С этой точки зрения показательно декабрьское выступление президента, где он отвечал на вопросы, связанные с острыми темами предыдущего года. Для любого, кто когда-либо читал комментарии к популярными постам в какой-нибудь новостной ленте, эта непритязательная риторика наверняка покажется знакомой. Путин говорит о мотивах девушек из Pussy Riot: «Мне жалко, что они дошли до такого состояния, что начали эпатаж, на мой взгляд, унижающий достоинство женщины. Начали только для того, чтобы выделиться и как-то пропиарить себя».
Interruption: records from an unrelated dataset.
-- ==== Sys2Proof/Machine/ReadChannel.lean ====
section
/-!
DEFINITION. Sys2Proof/Machine/ReadChannel.lean: the read channel's reports (spec/10_read_channel.md R271 to R280) and the clearing of dead marks (spec/11_verify_rewrite.md R298).
-/

namespace Sys2Proof.Machine

/-- DECODE_PASS_END (R269 to R274, R278, R280): a first pass of a slot of the reader of a module on the track 16 × role + place ends, or
with `again` a further one. -/
def execDecodePassEnd (dt : Nat) (port : Fin 32) (moduleB : Bool) (role : Fin 2) (place : Fin 16) (again : Bool) (s : State) :
    Host.Outcome State Fault Refusal :=
  runCmd dt s fun b => passEnd b port.val (readerNo moduleB role place.val) again

/-- NO_SYNC_REPORT (R275): a slot that is not decoded gets a report with OUTCOME NO_SYNC. -/
def execNoSyncReport (dt : Nat) (port : Fin 32) (missed : TrackSlot) (s : State) : Host.Outcome State Fault Refusal :=
  runCmd dt s fun b => noSync b port.val missed.track.val missed.at_.slot.val missed.at_.segment.val

/-- LOOK_BUFFER_GRANT (R277). -/
def execLookBufferGrant (dt : Nat) (die : Fin 2) (s : State) : Host.Outcome State Fault Refusal :=
  runCmd dt s fun b => grantLook b die.val

/-- LEAD_ONLY_REPORT (R279): the trailing slot is missing, and the leading look alone is decoded in pass 1. -/
def execLeadOnlyReport (dt : Nat) (port : Fin 32) (track : Fin 32) (missed : SlotAt) (s : State) : Host.Outcome State Fault Refusal :=
  runCmd dt s fun b => leadOnly b port.val track.val missed.slot.val missed.segment.val

/-- DEAD_CLEAR_A (R298): a write of VFY_CTRL with bit 22 set orders module A's dead marks cleared at the next run start. -/
def execDeadClearA (dt : Nat) (port : Fin 32) (data : Word) (s : State) : Host.Outcome State Fault Refusal :=
  runCmd dt s fun b => hostWrites b (Reg.VFY_CTRL port.val) (fun b => writeVfyCtrl b port.val (withBit data 22))

/-- DEAD_CLEAR_B (R298). -/
def execDeadClearB (dt : Nat) (port : Fin 32) (data : Word) (s : State) : Host.Outcome State Fault Refusal :=
  runCmd dt s fun b => hostWrites b (Reg.VFY_CTRL port.val) (fun b => writeVfyCtrl b port.val (withBit data 23))

end Sys2Proof.Machine
end

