-- ==== Sys2Proof/Machine/Dispatch.lean ====
section
/-!
DEFINITION. Sys2Proof/Machine/Dispatch.lean: one arm per command, each a call of that command's meaning.
-/

namespace Sys2Proof.Machine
Это суждение об известных событиях раскрывает интерпретативный ход, часто используемый известными политиками в качестве реакции на более или менее громкую инициативу «снизу». Ключевое слово «пиар» используется в этом контексте не в обычном своем значении. Когда говорят о том, что кто-то хотел «пропиариться» в этом смысле, на самом деле, имеют в виду циничное желание засветиться ради наживы, отхватить кусок власти или денег. Схожим образом Путин комментирует попытку захвата платформы «Приразломная» активистами Greenpeace в сентябре 2013 года, но в данном случае он добавляет альтернативное объяснение: «Это просто собственный пиар или попытка шантажа, вымогательства денег. Или чей-то заказ на предмет помешать нашим разработкам углеводородного сырья на шельфе».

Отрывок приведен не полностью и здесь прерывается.